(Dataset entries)
——
-- ==== Sys2Proof/Machine/Access.lean ====
section
/-! DEFINITION. Commands of the two agents: register accesses (R38–R53), MSI-X (R57), the side-band port (R59–R62). -/

namespace Sys2Proof.Machine
open Sys2Proof

/-! Register accesses (R39–R52). -/

/-- A word written where the agent reaches it. -/
def accessWord (ag : Agent) (a : Nat) (v : Word) (b : Block) : Block := onlyIf (reaches ag a b) (busWrite ag a v) b
/-- A write narrower than a word, or unaligned, is dropped (R39). -/
def dropWrite (ag : Agent) (a : Nat) (b : Block) : Block :=
  match tablePage a with
  | some p => onlyIf (reaches ag a b) (err p 0x03) b
  | none => onlyIf (ag == .host && b.hostUp) (unmapped 0 a) b
/-- R39: a 64-bit write is two words, the lower address first. -/
def regAccess (ag : Agent) (a : Nat) (size : AccSize) (v : DWord) (b : Block) : Block :=
  match size with
  | .narrow _ => dropWrite ag a b
  | .word => if a % 4 != 0 then dropWrite ag a b else accessWord ag a (v.setWidth 32) b
  | .double =>
    if a % 4 != 0 then dropWrite ag a b
    else b |> accessWord ag a (v.setWidth 32) |> accessWord ag (a + 4) ((v >>> 32).setWidth 32)
/-- R39. -/
def execRegWrite (ag : Agent) (addr : BitVec 24) (size : AccSize) (v : DWord) (s : State) : Out :=
  s.run (regAccess ag addr.toNat size v)
/-- R48. -/
def execWriteLoStage (ag : Agent) (addr : BitVec 24) (v : Word) (s : State) : Out :=
  s.run (accessWord ag (addr.toNat / 4 * 4) v)
/-- R48. -/
def execWriteHiCommit (ag : Agent) (addr : BitVec 24) (v : Word) (s : State) : Out :=
  s.run (accessWord ag (addr.toNat / 4 * 4) v)
/-- A word read where the agent reaches it. -/
def accessRead (ag : Agent) (a : Nat) (b : Block) : Block := onlyIf (reaches ag a b) (busRead ag a) b
/-- R39: a read of a width, over a read of one aligned word: a 64-bit read is two, the lower address first; a narrow one
returns the selected bytes of its word, with the side effects of the full read. -/
def readSized (ag : Agent) (size : AccSize) (a : Nat) (word : Nat → Block → Block) (b : Block) : Block :=
  let a4 := a / 4 * 4
  match size with
  | .word => word a4 b
  | .double =>
    let c := word a4 b
    let d := word (a4 + 4) c
    modAgent ag (fun g => { g with compl := (c.agent ag).compl, complHi := (d.agent ag).compl }) d
  | .narrow n =>
    let c := word a4 b
    let k := min n.val (4 - a % 4)
    answer ag (w32 ((c.agent ag).compl.toNat / 2 ^ (8 * (a % 4)) % 2 ^ (8 * k))) c
/-- LPDDR5X address of a BAR2 offset beyond the Granary (R35, R42, R64): each window stands at its base. -/
def bar2Ddr (b : Block) (x : Nat) : Nat :=
  if x < 0x3800000 then 0x40000000 + b.f (pg 0x80 0x040) 9 0 * 2 ^ 23 + (x - 0x3000000)
  else 0x240000000 + b.f (pg 0x80 0x044) 8 0 * 2 ^ 23 + (x - 0x3800000)
/-- The word of a BAR2 offset that the memory gives (R42, R261). -/
def bar2Word (b : Block) (x : Nat) : Word :=
  if x < 0x3000000 then w32 (leAt (readBytes b.granMem x 4) 0 4) else w32 (leAt (readBytes b.ddr (bar2Ddr b x) 4) 0 4)
/-- A word read through BAR2 by the host (R42, R43, R261, R262): the window base in force is the one at the read. A word of
the Granary with an uncorrectable error reads 0xFFFF_FFFF; one of the LPDDR5X reads a free value. -/
def bar2Read (ue : Bool) (x : Nat) (b : Block) : Block :=
  if !ue then answer .host (bar2Word b x) b
  else if x < 0x3000000 then b |> answer .host 0xFFFFFFFF#32 |> granReadUe x
  else b |> answer .host (w32 (Config.freeNat b.freeCtr)) |> usedFree |> ddrUe (bar2Ddr b x)
/-- One read by an agent: BAR0 by both, BAR2 by the host alone (R39, R42, R47). -/
def readAt (ag : Agent) (rd : ReadAt) (b : Block) : Block :=
  match rd with
  | .bar0 a size => readSized ag size a.toNat (accessRead ag) b
  | .bar2 x size ue =>
    onlyIf (ag == .host && b.hostUp)
      (readSized .host size x.toNat fun y => bar2Read (ue.getLsbD (if y = x.toNat / 4 * 4 then 0 else 1)) y) b
/-- R39, R42, R47. -/
def execReadLo (ag : Agent) (rd : ReadAt) (s : State) : Out := s.run (readAt ag rd)
/-- R11. -/
def execClearOnRead (ag : Agent) (addr : BitVec 24) (s : State) : Out := s.run (accessRead ag (addr.toNat / 4 * 4))
/-- R46. -/
def execPgErrRead (ag : Agent) (page : BitVec 8) (s : State) : Out := s.run (accessRead ag (pg page.toNat 0x01C))
/-- R42. -/
def execBar2Write (ofs : BitVec 26) (_ : Word) (s : State) : Out :=
  s.run fun b => onlyIf b.hostUp (unmapped 2 (ofs.toNat / 4 * 4)) b
/-- R49: a write with both bits at 1 performs RELEASE, then TAKE. -/
def execPgSnapTake (ag : Agent) (page : BitVec 8) (release : Bool) (s : State) : Out :=
  s.run (accessWord ag (pg page.toNat 0x020) (if release then 3 else 1))
/-- R49. -/
def execPgSnapRelease (ag : Agent) (page : BitVec 8) (s : State) : Out :=
  s.run (accessWord ag (pg page.toNat 0x020) 2)
/-- R45: PG_CTL written with FREEZE = 1, its other bits as they stand. -/
def execFreezeSet (ag : Agent) (page : BitVec 8) (s : State) : Out :=
  s.run fun b => accessWord ag (pg page.toNat 0x008) (w32 (4 + b01 (b.enabled page.toNat))) b
/-- R45: PG_CTL written with FREEZE = 0, its other bits as they stand. -/
def execFreezeRelease (ag : Agent) (page : BitVec 8) (s : State) : Out :=
  s.run fun b => accessWord ag (pg page.toNat 0x008) (w32 (b01 (b.enabled page.toNat))) b
/-- R51. -/
def execLockClose (ag : Agent) (page : BitVec 8) (s : State) : Out := s.run (accessWord ag (pg page.toNat 0x028) 1)
/-- R51. -/
def execLockOpen (ag : Agent) (page : BitVec 8) (s : State) : Out := s.run (accessWord ag (pg page.toNat 0x028) 0)
/-- R57. -/
def execIrqClear (ag : Agent) (page : BitVec 8) (v : Word) (s : State) : Out :=
  s.run (accessWord ag (pg page.toNat 0x018) v)
/-- R57: a vector unmasked sends what its pending bit holds, if its group is still pending. -/
def unmask (vec : Nat) (b : Block) : Block :=
  let bit : BitVec 64 := 1#64 <<< vec
  let due := b.msixPend.getLsbD vec
  { b with msixMask := b.msixMask &&& ~~~bit, msixPend := b.msixPend &&& ~~~bit }
    |> onlyIf (due && grpPending b vec) (msixSend vec)
/-- R57. -/
def execMsixUnmask (vec : Fin 64) (s : State) : Out := s.run fun b => onlyIf b.hostUp (unmask vec.val) b

/-! The side-band port (R59–R62). -/

/-- The bytes of a header behind its operation code (R59). -/
def sbHeadBytes (op : Nat) (h : SbHeader) : List Byte :=
  [BitVec.ofNat 8 op, h.page] ++ beBytes 3 h.ofs.toNat ++ beBytes 2 h.len.toNat ++ [h.tag]
/-- The CRC trailer agrees (R59). -/
def sbGood (op : Nat) (h : SbHeader) (data : List Byte) (crc : Half) : Bool :=
  crc16 (sbHeadBytes op h ++ data) == crc.toNat
/-- Changes the port. -/
def modSb (f : SideBand → SideBand) (b : Block) : Block := { b with sb := f b.sb }
/-- An unfetched response is discarded (R61). -/
def sbDiscard (b : Block) : Block :=
  if b.sb.resp.isSome then b |> cnt32 (pg 0x81 0x04C) |> modSb (fun s => { s with resp := none }) else b
/-- The port holds a response that becomes ready us microseconds later (R60). -/
def sbHold (us status : Nat) (tag : Byte) (data : List Byte) (b : Block) : Block :=
  modSb (fun s => { s with resp := some { status := status, tag := tag, data := data, readyAt := b.mono + gtNs (us * 1000) } }) b
/-- A command that answers 2 µs later with a status alone. -/
def sbStatus (h : SbHeader) (status : Nat) : Block → Block := sbHold 2 status h.tag []
/-- A command frame arrives: counted by its CRC; what is held unfetched goes; a good one is carried out (R61, R65). -/
def sbCommand (good : Bool) (h : SbHeader) (f : Block → Block) (b : Block) : Block :=
  if !b.aon then b
  else if good then b |> cnt (pg 0x81 0x050) |> sbDiscard |> f
  else b |> cnt32 (pg 0x81 0x048) |> sbDiscard |> sbStatus h 0x02
/-- BAR0 address of the first byte (R59). -/
def sbBase (h : SbHeader) : Nat := if h.page = 0xFF then 0x100000 + h.ofs.toNat else h.page.toNat * 0x1000 + h.ofs.toNat
/-- The words a READ or WRITE reaches. -/
def sbWords (h : SbHeader) : List Nat := (List.range (h.len.toNat / 4)).map fun i => sbBase h + 4 * i
/-- The status that LENGTH and the address give before anything is read or written (R61, R62); 0 where they are good. -/
def sbCheck (h : SbHeader) (b : Block) : Nat :=
  let n := h.len.toNat
  let keepOff := b.dev.st == .keep && (sbWords h).any fun a => !(match tablePage a with
    | some p => keepPages.contains p
    | none => false)
  if n < 4 || 4096 < n || n % 4 != 0 then 0x07
  else if keepOff then 0x0A
  else if h.ofs.toNat % 4 != 0 || (h.page != 0xFF && 0x1000 < h.ofs.toNat + n) then 0x04
  else if (sbWords h).any fun a => (tablePage a).isNone then 0x04
  else 0
/-- READ: the words in order, with the side effects of reads; DATA is the bytes in address order (R46, R47, R61). -/
def sbReadDo (h : SbHeader) (b : Block) : Block :=
  if sbCheck h b != 0 then sbHold 20 (sbCheck h b) h.tag [] b
  else
    let r := (sbWords h).foldl (fun (x : List Byte × Block) a =>
      let c := busRead .side a x.2
      (x.1 ++ leBytes 4 c.side.compl.toNat, c)) ([], b)
    sbHold 20 0 h.tag r.1 r.2
/-- R61. -/
def execSbRead (h : SbHeader) (crc : Half) (s : State) : Out := s.run (sbCommand (sbGood 0x01 h [] crc) h (sbReadDo h))
/-- The status of a word's refusal (R53, R61). -/
def sbRefusal (code : Option Nat) : Nat := match code with
  | some 0x01 => 0x06
  | some 0x02 => 0x05
  | _ => 0
/-- WRITE: the words in order; the status is the first refusal's (R53). -/
def sbWriteDo (h : SbHeader) (data : List Byte) (b : Block) : Block :=
  if sbCheck h b != 0 then sbStatus h (sbCheck h b) b
  else
    let r := (List.range (h.len.toNat / 4)).foldl (fun (x : Nat × Block) i =>
      let a := sbBase h + 4 * i
      let v := w32 (leAt data (4 * i) 4)
      let st := sbRefusal (writeCode .side a v x.2)
      (if x.1 = 0 then st else x.1, busWrite .side a v x.2)) (0, b)
    sbStatus h r.1 r.2
/-- R53. A frame whose data are not LENGTH bytes has no good CRC where the CRC is due. -/
def execSbWrite (h : SbHeader) (data : List Byte) (crc : Half) (s : State) : Out :=
  s.run (sbCommand (data.length == h.len.toNat && sbGood 0x02 h data crc) h (sbWriteDo h data))
/-- What the port drives: STATUS, TAG, LENGTH, the data, a CRC (R60). -/
def sbDrive (status : Nat) (tag : Byte) (data : List Byte) (b : Block) : Block :=
  let l := [BitVec.ofNat 8 status, tag] ++ beBytes 2 data.length ++ data
  modSb (fun s => { s with lastOut := l ++ beBytes 2 (crc16 l) }) b
/-- FETCH (R60, R61). With STATUS 0x08 the answer carries the FETCH's own TAG, with 0x01 that of the command whose response
is not ready (DESIGN CHOICE, log entry 191). -/
def sbFetchDo (h : SbHeader) (b : Block) : Block :=
  match b.sb.resp with
  | none => sbDrive 0x08 h.tag [] b
  | some r =>
    if !r.ready then sbDrive 0x01 r.tag [] b
    else b |> sbDrive r.status r.tag r.data |> modSb (fun s => { s with resp := none })
/-- R60. -/
def execSbFetch (h : SbHeader) (crc : Half) (s : State) : Out :=
  s.run fun b =>
    if !b.aon then b
    else if sbGood 0x03 h [] crc then b |> cnt (pg 0x81 0x050) |> sbFetchDo h
    else b |> cnt32 (pg 0x81 0x048) |> sbDiscard |> sbStatus h 0x02
/-- A guarded request acts when its response becomes ready (R61). -/
def sbAsk (guard : Nat) (q : SbRequest) (h : SbHeader) (b : Block) : Block :=
  if h.ofs.toNat != guard then sbStatus h 0x09 b
  else b |> sbStatus h 0 |> modSb (fun s => { s with due := s.due ++ [(b.mono + gtNs 2000, q)] })
/-- R61. -/
def execSbForceKeep (h : SbHeader) (crc : Half) (s : State) : Out :=
  s.run (sbCommand (sbGood 0x04 h [] crc) h (sbAsk 0x4B4550 .keep h))
/-- R61. -/
def execSbWarmReset (h : SbHeader) (crc : Half) (s : State) : Out :=
  s.run (sbCommand (sbGood 0x05 h [] crc) h (sbAsk 0x575253 .warm h))
/-- MBOX_POP (R62, R197). -/
def sbPop (h : SbHeader) (b : Block) : Block :=
  if b.dev.st == .keep then sbStatus h 0x0A b
  else if b.inReset 0x13 then b |> err 0x13 0x08 |> sbStatus h 0
  else match siloTake 63 b with
    | (some e, c) => sbHold 2 0 h.tag e c
    | (none, c) => sbStatus h 0 c
/-- R197. -/
def execSbMboxPop (h : SbHeader) (crc : Half) (s : State) : Out := s.run (sbCommand (sbGood 0x06 h [] crc) h (sbPop h))
/-- R61. -/
def execSbUnknownOp (op : Byte) (h : SbHeader) (crc : Half) (s : State) : Out :=
  s.run (sbCommand (sbGood op.toNat h [] crc) h (sbStatus h 0x03))
/-- R61. -/
def execSbCutTransaction (s : State) : Out := s.run fun b => onlyIf b.aon (cnt32 (pg 0x81 0x04C)) b
/-- What a request does (R61). -/
def sbAct (q : SbRequest) : Block → Block := match q with
  | .keep => stateReq .keep 1
  | .warm => warmStart 4
/-- The held response becomes ready at its time; a request whose response is ready acts (R60, R61). -/
def sbReady (b : Block) : Block :=
  let t := b.mono
  let acts := b.sb.due.filter fun e => decide (e.1 ≤ t)
  b |> modSb (fun s => { s with
      resp := s.resp.map fun r => { r with ready := r.ready || decide (r.readyAt ≤ t) },
      due := s.due.filter fun e => !decide (e.1 ≤ t) })
    |> forEach acts fun e => sbAct e.2
/-- R60. -/
def execSbResponseReady (s : State) : Out := s.run fun b => onlyIf b.aon sbReady b

end Sys2Proof.Machine
end

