-- ==== Sys2Proof/Machine/Dispatch.lean ====
section
/-! DEFINITION. One arm for each command: a direct call of its meaning. -/

namespace Sys2Proof.Machine
open Sys2Proof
——
Your instructions
Report only how many lines in the records contain the word "DWord".

Your solution
2